I live in Japan. My wife is Japanese. My son is nearly 5. He has been heavily exposed to the alphabet mostly capitals. Before he was writing he was putting letter tiles and foam letters backwards and now he is writing but still putting letters backwards for example "D,E,F" when writing the whole alphabet.
The biggest problem is "L" since I am trying to get him good on left and right but given that even seeing a capital L in front of he still uses the wrong hand to form the letter "L" shape so naturally he puts his left on his right. I have tried getting him to get his left correct in multiple ways. He is strong willed child but I don't think its his will causing it. Getting left is a big problem given his undershirt has a tag on its left and his mother is stickler for wearing clothes correctly and getting him dressed after daily bath time is an extra hassle also his mother was doing some workbook and sent him to me when he couldn't get left on the correct side.

Should we be seeking professional help (extra hard with lockdowns)?

1 Answer 1


Note: This is general advice; please make sure to talk to your child's teacher and/or your pediatrician if you have any specific concerns.

Capital letters backwards is very common at that age.
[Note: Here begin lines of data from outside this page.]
-- ==== Sys2Proof/Machine/RegNames.lean ====
section
/-!
DEFINITION. Names of the pages, registers and fields of the register tables (RegTable.lean) that the meanings and the
statements use: `Pg.<page>` is a page's base address (R52, R53), `Reg.<page>_<register>` a register's address and
`Fld.<page>_<register>_<field>` a field, each as the manual names it.
-/
namespace Sys2Proof.Machine

namespace Pg
abbrev SYS : Nat := 0x40000000
abbrev PSY : Nat := 0x50000000
abbrev DOC : Nat := 0x40050000
abbrev PWR : Nat := 0x50004000
abbrev RES : Nat := 0x50008000
abbrev LGR : Nat := 0x40054000
abbrev MER : Nat := 0x40028000
abbrev IMG : Nat := 0x4002C000
abbrev CAL : Nat := 0x40030000
abbrev MRK : Nat := 0x4004C000
abbrev HVD : Nat := 0x5001C000
abbrev FUS : Nat := 0x50020000
abbrev LDR : Nat := 0x50014000
abbrev MOT : Nat := 0x40040000
abbrev ENC : Nat := 0x40044000
abbrev SNS : Nat := 0x40048000
abbrev MDR : Nat := 0x50024000
abbrev SOL : Nat := 0x50028000
abbrev HEL : Nat := 0x40034000
abbrev HLP : Nat := 0x40038000
abbrev HTB : Nat := 0x4003C000
abbrev ORR : Nat := 0x40020000
abbrev ORC : Nat := 0x40024000
abbrev CST : Nat := 0x40018000
abbrev RNG : Nat := 0x4001C000
abbrev BRG : Nat := 0x4000C000
abbrev CLI : Nat := 0x40010000
abbrev DBR : Nat := 0x40014000
abbrev UA0 : Nat := 0x4005C000
abbrev UA1 : Nat := 0x40060000
abbrev MLK : Nat := 0x50054000
abbrev SYN : Nat := 0x40064000
abbrev NVM : Nat := 0x50040000
abbrev NVS : Nat := 0x50044000
abbrev ALM : Nat := 0x50034000
abbrev SEN : Nat := 0x50038000
abbrev LOG : Nat := 0x5003C000
abbrev MSR : Nat := 0x50048000
abbrev UPD : Nat := 0x5004C000
abbrev NIM : Nat := 0x50050000
abbrev TMP : Nat := 0x50058000
abbrev RET : Nat := 0x5000C000
abbrev PPD : Nat := 0x50010000
abbrev HRV : Nat := 0x5002C000
abbrev RTC : Nat := 0x50030000
abbrev CLK : Nat := 0x40004000
abbrev PAD : Nat := 0x40008000
abbrev GPI : Nat := 0x40068000
abbrev FLT : Nat := 0x40058000
abbrev ILK : Nat := 0x50018000
abbrev DBG : Nat := 0x4006C000
end Pg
From Dyslexia.org:

The majority of kids outgrow reversing as they get stronger at reading and writing. Reversing letters is typical and fairly common up until second grade.

That’s because the letters b, d, p, and q are really all the same letter. They’re just flipped and turned. As adults and experienced readers, we’ve learned that their position makes a big difference.

Young kids and beginning readers don’t always make that distinction right away, though. That discovery is part of the learning process. It comes as kids build their skills and become more experienced readers and writers.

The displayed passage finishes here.